/-- Every command but the two of cold reset answers a next state with the queue and the clock as they were, no free value used
twice, the canonical form kept and FLUSH not left. -/
theorem exec_keeps (i : Instr) (s : State) (h1 : i ≠ .coldResetAssert) (h2 : i ≠ .coldResetRelease) :
    ∃ t, exec i s = .next t ∧ Keeps s t := by
  have h := Keeps.refl s
  cases i with
  | coldResetAssert => exact absurd rfl h1
  | coldResetRelease => exact absurd rfl h2
  | strapsTaken pins => exact execStrapsTaken_keeps h _
  | strapTimeout pins unstable => exact execStrapTimeout_keeps h _ _
  | fillEnd => exact execFillEnd_keeps h
  | bootReady src wdata staged => exact execBootReady_keeps h _ _ _
  | pwrFullRstPulse => exact execPwrFullRstPulse_keeps h
  | holdLimit => exact execHoldLimit_keeps h
  | powerFail => exact execPowerFail_keeps h
  | drainEnd => exact execDrainEnd_keeps h
  | drainLimit => exact execDrainLimit_keeps h
  | syncEnd => exact execSyncEnd_keeps h
  | syncLimit => exact execSyncLimit_keeps h
  | reftickLost => exact execReftickLost_keeps h
  | sensorUpdate q tempA tempB vmonA vmonB => exact execSensorUpdate_keeps h _ _ _ _ _
  | sensorStale q => exact execSensorStale_keeps h _
  | vcoreLow => exact execVcoreLow_keeps h
  | throttleUpdate activity => exact execThrottleUpdate_keeps h _
  | voltageStep => exact execVoltageStep_keeps h
  | clockWindowCheck port count => exact execClockWindowCheck_keeps h _ _
  | hostPortFailure p why => exact execHostPortFailure_keeps h _ _
  | hostPortRecovery p => exact execHostPortRecovery_keeps h _
  | hpOutTimeout p ch => exact execHpOutTimeout_keeps h _ _
  | mediaPortFailure m why => exact execMediaPortFailure_keeps h _ _
  | mpOutTimeout m => exact execMpOutTimeout_keeps h _
  | memRd p hdr => exact execMemRd_keeps h _ _
  | memRdData p hdr => exact execMemRdData_keeps h _ _
  | memInv p hdr => exact execMemInv_keeps h _ _
  | memInvNt p hdr => exact execMemInvNt_keeps h _ _
  | memClnEvct p hdr => exact execMemClnEvct_keeps h _ _
  | memWr p hdr data be poison => exact execMemWr_keeps h _ _ _ _ _
  | memWrPtl p hdr data be poison => exact execMemWrPtl_keeps h _ _ _ _ _
  | biConflict p hdr => exact execBiConflict_keeps h _ _
  | hostFlush p hdr => exact execHostFlush_keeps h _ _
  | sessOpen p hdr => exact execSessOpen_keeps h _ _
  | sessClose p hdr => exact execSessClose_keeps h _ _
  | translationWalkDone p idx err => exact execTranslationWalkDone_keeps h _ _ _
  | birsp p msg => exact execBirsp_keeps h _ _
  | heldAnswerDelivery p slot => exact execHeldAnswerDelivery_keeps h _ _
  | snoopTimeout p slot => exact execSnoopTimeout_keeps h _ _
  | snoopSlotQuarantineEnd p slot => exact execSnoopSlotQuarantineEnd_keeps h _ _
  | biConflictAck p => exact execBiConflictAck_keeps h _
  | outboundMessage p ch => exact execOutboundMessage_keeps h _ _
  | attachRequest port offer => exact execAttachRequest_keeps h _ _
  | attachConfirm port => exact execAttachConfirm_keeps h _
  | attachTimeout port => exact execAttachTimeout_keeps h _
  | attachAbandon port => exact execAttachAbandon_keeps h _
  | hostDetach p => exact execHostDetach_keeps h _
  | mediaDetachRequest m => exact execMediaDetachRequest_keeps h _
  | mediaDetachComplete m => exact execMediaDetachComplete_keeps h _
  | mediaReadData m hdr data poison => exact execMediaReadData_keeps h _ _ _ _
  | handoff m => exact execHandoff_keeps h _
  | ackDurable m ack => exact execAckDurable_keeps h _ _
  | ackSyncDone m ack => exact execAckSyncDone_keeps h _ _
  | ackWriteFail m ack => exact execAckWriteFail_keeps h _ _
  | mpAckTimeout m mtag => exact execMpAckTimeout_keeps h _ _
  | bmResponse tag data err => exact execBmResponse_keeps h _ _ _
  | bmTimeout tag => exact execBmTimeout_keeps h _
  | registerWrite addr wdata be priv => exact execRegisterWrite_keeps h _ _ _ _
  | eventRecordSend => exact execEventRecordSend_keeps h
  | evTimeout => exact execEvTimeout_keeps h
  | evWindowAccess src a wr wdata rdata => exact execEvWindowAccess_keeps h _ _ _ _ _
  | psRead src => exact execPsRead_keeps h _
  | psLoad src => exact execPsLoad_keeps h _
  | psCommit src => exact execPsCommit_keeps h _
  | psSetProtect src level => exact execPsSetProtect_keeps h _ _
  | psStatus src => exact execPsStatus_keeps h _
  | psResponse stat data => exact execPsResponse_keeps h _ _
  | psTimeout => exact execPsTimeout_keeps h
  | fuseProgramDone err => exact execFuseProgramDone_keeps h _
  | fuseTimeout => exact execFuseTimeout_keeps h
  | admission n p idx => exact execAdmission_keeps h _ _ _
  | retry p n idx => exact execRetry_keeps h _ _ _
  | grant p n => exact execGrant_keeps h _ _
  | hostRequestEvent n t => exact execHostRequestEvent_keeps h _ _
  | writeBackEvent n t => exact execWriteBackEvent_keeps h _ _
  | assistFault n t => exact execAssistFault_keeps h _ _
  | recallStart n t => exact execRecallStart_keeps h _ _
  | lineCopyStart n t => exact execLineCopyStart_keeps h _ _
  | managementMessage t => exact execManagementMessage_keeps h _
  | lineCopy n slot => exact execLineCopy_keeps h _ _
  | sectorRecall n slot => exact execSectorRecall_keeps h _ _
  | engineStart t => exact execEngineStart_keeps h _
  | wakeHostFlow n t => exact execWakeHostFlow_keeps h _ _
  | wakeInternalFlow n t => exact execWakeInternalFlow_keeps h _ _
  | sliceExpiry t => exact execSliceExpiry_keeps h _
  | runaway t => exact execRunaway_keeps h _
  | storeBufferSend t => exact execStoreBufferSend_keeps h _
  | mergeEntryAge t => exact execMergeEntryAge_keeps h _
  | accessCompletion t k rsp => exact execAccessCompletion_keeps h _ _ _
  | accessTimeout t k => exact execAccessTimeout_keeps h _ _
  | add t w => exact execAdd_keeps h _ _
  | sub t w => exact execSub_keeps h _ _
  | and t w => exact execAnd_keeps h _ _
  | or t w => exact execOr_keeps h _ _
  | xor t w => exact execXor_keeps h _ _
  | sll t w => exact execSll_keeps h _ _
  | srl t w => exact execSrl_keeps h _ _
  | sra t w => exact execSra_keeps h _ _
  | slt t w => exact execSlt_keeps h _ _
  | sltu t w => exact execSltu_keeps h _ _
  | mul t w => exact execMul_keeps h _ _
  | hslot t w => exact execHslot_keeps h _ _
  | popc t w => exact execPopc_keeps h _ _
  | clz t w => exact execClz_keeps h _ _
  | movf t w => exact execMovf_keeps h _ _
  | addi t w => exact execAddi_keeps h _ _
  | andi t w => exact execAndi_keeps h _ _
  | ori t w => exact execOri_keeps h _ _
  | xori t w => exact execXori_keeps h _ _
  | slli t w => exact execSlli_keeps h _ _
  | srli t w => exact execSrli_keeps h _ _
  | srai t w => exact execSrai_keeps h _ _
  | slti t w => exact execSlti_keeps h _ _
  | sltiu t w => exact execSltiu_keeps h _ _
  | orsh t w => exact execOrsh_keeps h _ _
  | ext t w => exact execExt_keeps h _ _
  | ins t w => exact execIns_keeps h _ _
  | beq t w => exact execBeq_keeps h _ _
  | bne t w => exact execBne_keeps h _ _
  | blt t w => exact execBlt_keeps h _ _
  | bge t w => exact execBge_keeps h _ _
  | bltu t w => exact execBltu_keeps h _ _
  | bgeu t w => exact execBgeu_keeps h _ _
  | bbs t w => exact execBbs_keeps h _ _
  | bbc t w => exact execBbc_keeps h _ _
  | jal t w => exact execJal_keeps h _ _
  | jalr t w => exact execJalr_keeps h _ _
  | ld8 t w => exact execLd8_keeps h _ _
  | ld16 t w => exact execLd16_keeps h _ _
  | ld32 t w => exact execLd32_keeps h _ _
  | ld64 t w => exact execLd64_keeps h _ _
  | st8 t w => exact execSt8_keeps h _ _
  | st16 t w => exact execSt16_keeps h _ _
  | st32 t w => exact execSt32_keeps h _ _
  | st64 t w => exact execSt64_keeps h _ _
  | amoSwap t w => exact execAmoSwap_keeps h _ _
  | amoAdd t w => exact execAmoAdd_keeps h _ _
  | amoOr t w => exact execAmoOr_keeps h _ _
  | amoAnd t w => exact execAmoAnd_keeps h _ _
  | amoCas t w => exact execAmoCas_keeps h _ _
  | lbm t w => exact execLbm_keeps h _ _
  | lba t w => exact execLba_keeps h _ _
  | lbf t w => exact execLbf_keeps h _ _
  | lbld t w => exact execLbld_keeps h _ _
  | lbst t w => exact execLbst_keeps h _ _
  | lbmask t w => exact execLbmask_keeps h _ _
  | lbstat t w => exact execLbstat_keeps h _ _
  | sfl t w => exact execSfl_keeps h _ _
  | sfa t w => exact execSfa_keeps h _ _
  | sfu t w => exact execSfu_keeps h _ _
  | sfrd t w => exact execSfrd_keeps h _ _
  | sfsec t w => exact execSfsec_keeps h _ _
  | sfScrubTick n => exact execSfScrubTick_keeps h _
  | scrubTick k => exact execScrubTick_keeps h _
  | rmapRebuild src n => exact execRmapRebuild_keeps h _ _
  | rmapRebuildDone n => exact execRmapRebuildDone_keeps h _
  | sfConsEnd src => exact execSfConsEnd_keeps h _
  | ovfCtrlWrite src wdata => exact execOvfCtrlWrite_keeps h _ _
  | talloc t w => exact execTalloc_keeps h _ _
  | tfind t w => exact execTfind_keeps h _ _
  | tchain t w => exact execTchain_keeps h _ _
  | tfree t w => exact execTfree_keeps h _ _
  | trd t w => exact execTrd_keeps h _ _
  | twr t w => exact execTwr_keeps h _ _
  | trdx t w => exact execTrdx_keeps h _ _
  | plk t w => exact execPlk_keeps h _ _
  | sendSnp t w => exact execSendSnp_keeps h _ _
  | sendMrd t w => exact execSendMrd_keeps h _ _
  | sendMwr t w => exact execSendMwr_keeps h _ _
  | sendRsp t w => exact execSendRsp_keeps h _ _
  | sendMgt t w => exact execSendMgt_keeps h _ _
  | wait t w => exact execWait_keeps h _ _
  | endH t w => exact execEndH_keeps h _ _
  | cbar t w => exact execCbar_keeps h _ _
  | cbarT t w => exact execCbarT_keeps h _ _
  | yieldT t w => exact execYieldT_keeps h _ _
  | rte t w => exact execRte_keeps h _ _
  | trap t w => exact execTrap_keeps h _ _
  | crr t w => exact execCrr_keeps h _ _
  | crw t w => exact execCrw_keeps h _ _
  | flitReceive r inp flits => exact execFlitReceive_keeps h _ _ _
  | packetPublish q flits => exact execPacketPublish_keeps h _ _
  | queueRead q => exact execQueueRead_keeps h _
  | credit e q count => exact execCredit_keeps h _ _ _
  | mgtNak t => exact execMgtNak_keeps h _
  | mgtResend t => exact execMgtResend_keeps h _
  | sinkAbsorb n p idx => exact execSinkAbsorb_keeps h _ _ _
  | quench src n wdata => exact execQuench_keeps h _ _ _
  | quenchAck n shell => exact execQuenchAck_keeps h _ _
  | epochChange src => exact execEpochChange_keeps h _
  | epochDrainDone => exact execEpochDrainDone_keeps h
  | epochDrainTimeout => exact execEpochDrainTimeout_keeps h
  | quadrantGate src q => exact execQuadrantGate_keeps h _ _
  | gatingDone q => exact execGatingDone_keeps h _
  | quadrantUngate src q => exact execQuadrantUngate_keeps h _ _
  | ungatingFillDone q => exact execUngatingFillDone_keeps h _
  | ungateTimeout q => exact execUngateTimeout_keeps h _
  | modeStandby src => exact execModeStandby_keeps h _
  | modeService src => exact execModeService_keeps h _
  | modeEvacuate src => exact execModeEvacuate_keeps h _
  | modeSelftest src => exact execModeSelftest_keeps h _
  | rstFull src => exact execRstFull_keeps h _
  | rstRelease src => exact execRstRelease_keeps h _
  | wdogKick src wdata => exact execWdogKick_keeps h _ _
  | watchdogExpiry => exact execWatchdogExpiry_keeps h
  | measExtend src wdata => exact execMeasExtend_keeps h _ _
  | measExtendDone => exact execMeasExtendDone_keeps h
  | xltPreload src inst pclass => exact execXltPreload_keeps h _ _ _
  | xltPreloadLock src inst pclass => exact execXltPreloadLock_keeps h _ _ _
  | xltUnlock src inst way => exact execXltUnlock_keeps h _ _ _
  | xltInvCtx src => exact execXltInvCtx_keeps h _
  | xltInvPext src => exact execXltInvPext_keeps h _
  | xltInvAll src => exact execXltInvAll_keeps h _
  | xltCmdDone err => exact execXltCmdDone_keeps h _
  | channelGo src c err => exact execChannelGo_keeps h _ _ _
  | channelResume src c => exact execChannelResume_keeps h _ _
  | channelStop src c => exact execChannelStop_keeps h _ _
  | dmaReport msg => exact execDmaReport_keeps h _
  | itemTmo c u => exact execItemTmo_keeps h _ _
  | busyReissue c u => exact execBusyReissue_keeps h _ _
  | doorbell src => exact execDoorbell_keeps h _
  | mbComplete src => exact execMbComplete_keeps h _
  | getVersion => exact execGetVersion_keeps h
  | getMeasurements => exact execGetMeasurements_keeps h
  | getStatus => exact execGetStatus_keeps h
  | mbFullReset => exact execMbFullReset_keeps h
  | mbShutdown => exact execMbShutdown_keeps h
  | ctxSet err => exact execCtxSet_keeps h _
  | mapRun err => exact execMapRun_keeps h _
  | unmapRun err => exact execUnmapRun_keeps h _
  | migStart err => exact execMigStart_keeps h _
  | migStatus err => exact execMigStatus_keeps h _
  | migResume err => exact execMigResume_keeps h _
  | migStop => exact execMigStop_keeps h
  | setPower => exact execSetPower_keeps h
  | mbGate => exact execMbGate_keeps h
  | pmcRead => exact execPmcRead_keeps h
  | evMailbox t => exact execEvMailbox_keeps h _
  | evSession t err => exact execEvSession_keeps h _ _
  | evDepart t err => exact execEvDepart_keeps h _ _
  | evError t => exact execEvError_keeps h _
  | evMode t => exact execEvMode_keeps h _
  | evDma t => exact execEvDma_keeps h _
  | evMpDetach t => exact execEvMpDetach_keeps h _
  | evTimer t => exact execEvTimer_keeps h _
  | evFlush t => exact execEvFlush_keeps h _
  | pmcOvf t => exact execPmcOvf_keeps h _
  | visit n slot => exact execVisit_keeps h _ _
  | visitDone n host depart result => exact execVisitDone_keeps h _ _ _ _
  | pmcFreeze src wdata => exact execPmcFreeze_keeps h _ _
  | pmcSnap src => exact execPmcSnap_keeps h _
  | pmcClear src => exact execPmcClear_keeps h _
  | apertureReadLow src off => exact execApertureReadLow_keeps h _ _
  | apertureReadHigh src off => exact execApertureReadHigh_keeps h _ _
  | apertureWriteLow src off wdata => exact execApertureWriteLow_keeps h _ _ _
  | apertureWriteHigh src off wdata => exact execApertureWriteHigh_keeps h _ _ _
  | reftickReturn => exact execReftickReturn_keeps h
  | registerPortTimeout => exact execRegisterPortTimeout_keeps h
  | mediaPortRecovery m => exact execMediaPortRecovery_keeps h _
  | sorrelEnd res => exact execSorrelEnd_keeps h _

########################################

Task prompt
Above are the entries. Quote exactly the lines from the one bearing "execWakeHostFlow_keeps h _ _" through the one bearing "execBeq_keeps h _ _".

Exercise response
  | wakeHostFlow n t => exact execWakeHostFlow_keeps h _ _
  | wakeInternalFlow n t => exact execWakeInternalFlow_keeps h _ _
  | sliceExpiry t => exact execSliceExpiry_keeps h _
  | runaway t => exact execRunaway_keeps h _
  | storeBufferSend t => exact execStoreBufferSend_keeps h _
  | mergeEntryAge t => exact execMergeEntryAge_keeps h _
  | accessCompletion t k rsp => exact execAccessCompletion_keeps h _ _ _
  | accessTimeout t k => exact execAccessTimeout_keeps h _ _
  | add t w => exact execAdd_keeps h _ _
  | sub t w => exact execSub_keeps h _ _
  | and t w => exact execAnd_keeps h _ _
  | or t w => exact execOr_keeps h _ _
  | xor t w => exact execXor_keeps h _ _
  | sll t w => exact execSll_keeps h _ _
  | srl t w => exact execSrl_keeps h _ _
  | sra t w => exact execSra_keeps h _ _
  | slt t w => exact execSlt_keeps h _ _
  | sltu t w => exact execSltu_keeps h _ _
  | mul t w => exact execMul_keeps h _ _
  | hslot t w => exact execHslot_keeps h _ _
  | popc t w => exact execPopc_keeps h _ _
  | clz t w => exact execClz_keeps h _ _
  | movf t w => exact execMovf_keeps h _ _
  | addi t w => exact execAddi_keeps h _ _
  | andi t w => exact execAndi_keeps h _ _
  | ori t w => exact execOri_keeps h _ _
  | xori t w => exact execXori_keeps h _ _
  | slli t w => exact execSlli_keeps h _ _
  | srli t w => exact execSrli_keeps h _ _
  | srai t w => exact execSrai_keeps h _ _
  | slti t w => exact execSlti_keeps h _ _
  | sltiu t w => exact execSltiu_keeps h _ _
  | orsh t w => exact execOrsh_keeps h _ _
  | ext t w => exact execExt_keeps h _ _
  | ins t w => exact execIns_keeps h _ _
  | beq t w => exact execBeq_keeps h _ _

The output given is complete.